Records excerpted from a collection:
======

/-- The prediction of a speculative execution holds (R29, R162): its pitch, and the values it started from. -/
def Exec.holdsFor (sp : Exec) (y : Ctx) : Bool :=
  y.next = some sp.pc && { sp.img with fr := y.fr, fx := y.fx } = y.startImage

/-- The speculative execution becomes the current one (R29): it receives the registers that its predecessor wrote. -/
def Exec.adopt (sp : Exec) (y : Ctx) : Exec :=
  let held := sp.heldReads
  let e0 := { sp with img := y.startImage, heldReads := [], adds := [] }
  held.foldl (fun (e : Exec) k => match e.hdr.rmap[k]? with
    | some r =>
      let t := y.regToken e.img.vl (lsewOf e.img.sc) r.1
      (e.deliver none t r.2.1).deliver none t r.2.2
    | none => e) e0

/-! ### Loads return -/

/-- The execution, instruction and element that a load's request serves. -/
def Body.loadKey : Body → Option (Nat × Nat × Nat)
  | .load serial idx els _ _ _ _ _ => some (serial, idx, els.foldl (fun a t => min a t.e) 255)
  | .refLoad serial idx e _ _ _ _ | .opRead serial idx e _ => some (serial, idx, e)
  | .watch serial idx _ _ _ _ => some (serial, idx, 0)
  | _ => none

/-- The requests of the same load as a key's. -/
def Body.sameLoad (b : Body) (serial idx : Nat) : Bool :=
  match b.loadKey with
  | some (a, n, _) => decide (a = serial) && decide (n = idx)
  | none => false

/-- A response fault of a load is raised (R131): nothing is delivered, and its other requests are dropped. -/
def State.loadFault (s : State) (x : Ctx) (spec : Bool) (ex : Exec) (ld : LoadRec) (f : FaultRec) (access : Option Nat) : State :=
  let rec_ := Cause.recov f.cause
  let ex1 := ex.failLoad ld rec_
  let ex2 := { ex1 with
    bufs := ex1.bufs.filter (fun b => b.1 ≠ ld.idx)
    pages := ex1.pages ++ (access.map (fun a => (ld.idx, f.elem.getD 0, setField f.fa 0 12 a))).toList }
  { s with net := s.net.filter (fun m => !(m.src = Src.ctx x.id && m.body.sameLoad ex.serial ld.idx)) }.setCtx
    (x.putExec spec (ex2.fault { f with idx := some ld.idx, recov := rec_ }))

/-- The address that a failed element reports. -/
def respAddr (b : Body) : Word :=
  match b with
  | .load _ _ els ptr _ _ _ _ =>
    let first := els.foldl (fun a t => min a t.e) 255
    ptr + BitVec.ofNat 64 (((els.find? (fun t => t.e = first)).map (·.off)).getD 0)
  | .refLoad _ _ _ ref off _ _ => heapPtr (refHint ref) ((refHa ref : Int) + 16 + off).toNat
  | .opRead _ _ _ (.nbr h ..) => h
  | _ => 0

/-- The fault of a failed response (R131, R141, R322). -/
def respFault (ld : LoadRec) (b : Body) (e : Nat) (c : Cause) (detail : Nat) : FaultRec :=
  match b with
  | .opRead _ _ _ (.nbr h face _ _ _) => ⟨c, h, face, if detail < 256 then some detail else none, some ld.idx, false⟩
  | .refLoad _ _ _ ref _ _ _ =>
    if wholeCause c then ⟨c, ref, detail, none, some ld.idx, false⟩ else ⟨c, respAddr b, detail, some e, some ld.idx, false⟩
  | .watch .. => ⟨c, (ld.els.headD ⟨0, 0, 0, 0, none, none⟩).base, detail, some 0, some ld.idx, false⟩
  | _ => ⟨c, respAddr b, detail, some (if ld.shape = .mask then 0 else e), some ld.idx, false⟩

======

**Your assignment**
Copy each line of the data above without altering a single character.

**Result of the task**
/-- The prediction of a speculative execution holds (R29, R162): its pitch, and the values it started from. -/
def Exec.holdsFor (sp : Exec) (y : Ctx) : Bool :=
  y.next = some sp.pc && { sp.img with fr := y.fr, fx := y.fx } = y.startImage

/-- The speculative execution becomes the current one (R29): it receives the registers that its predecessor wrote. -/
def Exec.adopt (sp : Exec) (y : Ctx) : Exec :=
  let held := sp.heldReads
  let e0 := { sp with img := y.startImage, heldReads := [], adds := [] }
  held.foldl (fun (e : Exec) k => match e.hdr.rmap[k]? with
    | some r =>
      let t := y.regToken e.img.vl (lsewOf e.img.sc) r.1
      (e.deliver none t r.2.1).deliver none t r.2.2
    | none => e) e0

/-! ### Loads return -/

/-- The execution, instruction and element that a load's request serves. -/
def Body.loadKey : Body → Option (Nat × Nat × Nat)
  | .load serial idx els _ _ _ _ _ => some (serial, idx, els.foldl (fun a t => min a t.e) 255)
  | .refLoad serial idx e _ _ _ _ | .opRead serial idx e _ => some (serial, idx, e)
  | .watch serial idx _ _ _ _ => some (serial, idx, 0)
  | _ => none

/-- The requests of the same load as a key's. -/
def Body.sameLoad (b : Body) (serial idx : Nat) : Bool :=
  match b.loadKey with
  | some (a, n, _) => decide (a = serial) && decide (n = idx)
  | none => false

/-- A response fault of a load is raised (R131): nothing is delivered, and its other requests are dropped. -/
def State.loadFault (s : State) (x : Ctx) (spec : Bool) (ex : Exec) (ld : LoadRec) (f : FaultRec) (access : Option Nat) : State :=
  let rec_ := Cause.recov f.cause
  let ex1 := ex.failLoad ld rec_
  let ex2 := { ex1 with
    bufs := ex1.bufs.filter (fun b => b.1 ≠ ld.idx)
    pages := ex1.pages ++ (access.map (fun a => (ld.idx, f.elem.getD 0, setField f.fa 0 12 a))).toList }
  { s with net := s.net.filter (fun m => !(m.src = Src.ctx x.id && m.body.sameLoad ex.serial ld.idx)) }.setCtx
    (x.putExec spec (ex2.fault { f with idx := some ld.idx, recov := rec_ }))

/-- The address that a failed element reports. -/
def respAddr (b : Body) : Word :=
  match b with
  | .load _ _ els ptr _ _ _ _ =>
    let first := els.foldl (fun a t => min a t.e) 255
    ptr + BitVec.ofNat 64 (((els.find? (fun t => t.e = first)).map (·.off)).getD 0)
  | .refLoad _ _ _ ref off _ _ => heapPtr (refHint ref) ((refHa ref : Int) + 16 + off).toNat
  | .opRead _ _ _ (.nbr h ..) => h
  | _ => 0

/-- The fault of a failed response (R131, R141, R322). -/
def respFault (ld : LoadRec) (b : Body) (e : Nat) (c : Cause) (detail : Nat) : FaultRec :=
  match b with
  | .opRead _ _ _ (.nbr h face _ _ _) => ⟨c, h, face, if detail < 256 then some detail else none, some ld.idx, false⟩
  | .refLoad _ _ _ ref _ _ _ =>
    if wholeCause c then ⟨c, ref, detail, none, some ld.idx, false⟩ else ⟨c, respAddr b, detail, some e, some ld.idx, false⟩
  | .watch .. => ⟨c, (ld.els.headD ⟨0, 0, 0, 0, none, none⟩).base, detail, some 0, some ld.idx, false⟩
  | _ => ⟨c, respAddr b, detail, some (if ld.shape = .mask then 0 else e), some ld.idx, false⟩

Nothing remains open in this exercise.